The occupants of the cars consisted of America’s notorious Dillinger gang headed by
John Dillinger himself. It is normal to expect that Dillinger is larger than life
when viewed by his exploits; however, in reality he is a rather small effeminate
man who surrounded himself with ruthless killers to boost his ego. The group with
him that day, entering into the tavern, was identified as Van Meter, Hamilton,
Tommy Carroll, Pat Reilly, and "Baby Face" Nelson --as nice a group as ever
machine-gunned an unarmed bank teller.
The soft, entertaining, side of the mob was represented by Helen Gillis, Marie
Comforti, Van Meter's girl, and Jean Delaney, the sweetheart of Tommy Carroll,
and a newcomer to the mob.
Inside the group made themselves comfortable at the bar and informed the owner
that they were going to be staying, for a while, and would need suitable
accommodations.
The plans of Dillinger were not going to come to fruitation,
because the FBI had other plans.
Through the grapevine the FBI learned that Dillinger and his gang had taken
over the roadhouse and made immediate preparations to capture them.
They arrived
by plane on Sunday afternoon and began to take their assigned places around the tavern.

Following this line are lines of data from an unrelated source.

-- ==== Sys2Proof/Machine/Gnss.lean ====
section
/-! DEFINITION. The commands and events of the GNSS baseband (03). -/

namespace Sys2Proof.Machine

/-! ### Configuration -/

/-- 03 R93. -/
def gnssTable : Table GnssCfg where
  flds := [one 1, one 4, one 4, one 1, one 1, one 1, one 6, one 1, one 1, one 1]
  rows c := [[c.band], [c.fSample], [c.fIf], [c.spectrum], [c.code], [c.feRef], [c.loFreq],
    [c.antenna], [c.consts], [c.ion]]
  ofRows r := { band := val r 0, fSample := val r 1, fIf := val r 2, spectrum := val r 3,
                code := val r 4, feRef := val r 5, loFreq := val r 6, antenna := val r 7,
                consts := val r 8, ion := val r 9 }

/-- The configuration in force: LO_FREQ is band centre − F_IF until the host has set it. -/
def gnssCfgOf (p : GnssPort) : GnssCfg :=
  { p.cfg with
    loFreq := if bitOf p.cfgSet 6 then p.cfg.loFreq
      else (((if p.cfg.band = 0 then 1575420000 else 1176450000) - ofCode 32 p.cfg.fIf) * 1000).toNat }

def gnssValid (s : State) (c : GnssCfg) : Bool :=
  decide (c.band ≤ 1) && within 40000000 200000000 c.fSample &&
  decide (4 * (ofCode 32 c.fIf).natAbs ≤ c.fSample) && decide (c.spectrum ≤ 1) &&
  decide (c.code ≤ 1) &&
  (match asFin 16 c.feRef with
   | some k => decide (s.synth.ckouts[k].cfg.enable = 1)
   | none => decide (c.feRef = 0xFF)) &&
  decide (c.antenna ≤ 3) && within 1 7 c.consts && decide (c.ion ≤ 1)

def gnssFixed (a b : GnssCfg) : Bool :=
  decide (a.band = b.band) && decide (a.fSample = b.fSample) && decide (a.feRef = b.feRef) &&
  decide (a.loFreq = b.loFreq)

def execGnssPortConfigure (r : Req) (g : GReq) (s : State) : Out :=
  runConfig 0x0901 gnssTable.flds r g
    (fun s => (asFin 2 g.index).map fun p => gnssTable.rows (gnssCfgOf s.gnss.ports[p]))
    (fun rows s => match asFin 2 g.index with
      | none => .error eRange
      | some p => do
        let old := s.gnss.ports[p]
        let set := old.cfgSet ||| g.mask
        let c := gnssCfgOf { old with cfg := gnssTable.ofRows rows, cfgSet := set }
        need (gnssValid s c) eRange
        need (decide (s.refs[gnssRef p].state = .off) || gnssFixed c (gnssCfgOf old)) eState
        pure (s.modPort p fun x => { x with cfg := gnssTable.ofRows rows, cfgSet := set })) s

def execGnssPortConfigureReadBack (r : Req) (index : Nat) (s : State) : Out :=
  runReadBack 0x0981 gnssTable.flds r index
    (fun s => (asFin 2 index).map fun p => gnssTable.rows (gnssCfgOf s.gnss.ports[p])) s

/-- 03 R103, R105; 15 R426. -/
def trackTable : Table TrackCfg where
  flds := [one 1, one 2, one 2, one 2, one 2, one 2, one 2, one 2, one 4, one 1, one 4]
  rows c := [[c.d], [c.mp1], [c.mp2], [c.mp3], [c.mp4], [c.pll], [c.fll], [c.dll], [c.tCoh],
    [c.mpMode], [c.cn0]]
  ofRows r := { d := val r 0, mp1 := val r 1, mp2 := val r 2, mp3 := val r 3, mp4 := val r 4,
                pll := val r 5, fll := val r 6, dll := val r 7, tCoh := val r 8, mpMode := val r 9,
                cn0 := val r 10 }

Darkness fell before the order to attack could be given. Therefore the attack was set
for the next morning and in the meantime, the G-men were to keep the place under
surveillance from their hiding places.
Shortly into the vigil, three men came out of the
front door of the roadhouse and got into a car parked nearby.
They were three WPA workers, John Hoffman, Eugene Boisoneau, and John Morris.
Hoffman got into the driver's seat and started the motor and the car proceeded
toward the highway.
One of the G-men ordered the car to halt. It is not known
whether or not the order was heard or understood, in any event, the car didn’t
stop and continued to the highway. The Federal men, thinking this was a part of
the Dillinger mob, opened fire. Boisoneau was mortally wounded and died a short
time later; Morris was seriously wounded but not fatally hit, and Hoffman jumped
out of the car and escaped into the deep woods.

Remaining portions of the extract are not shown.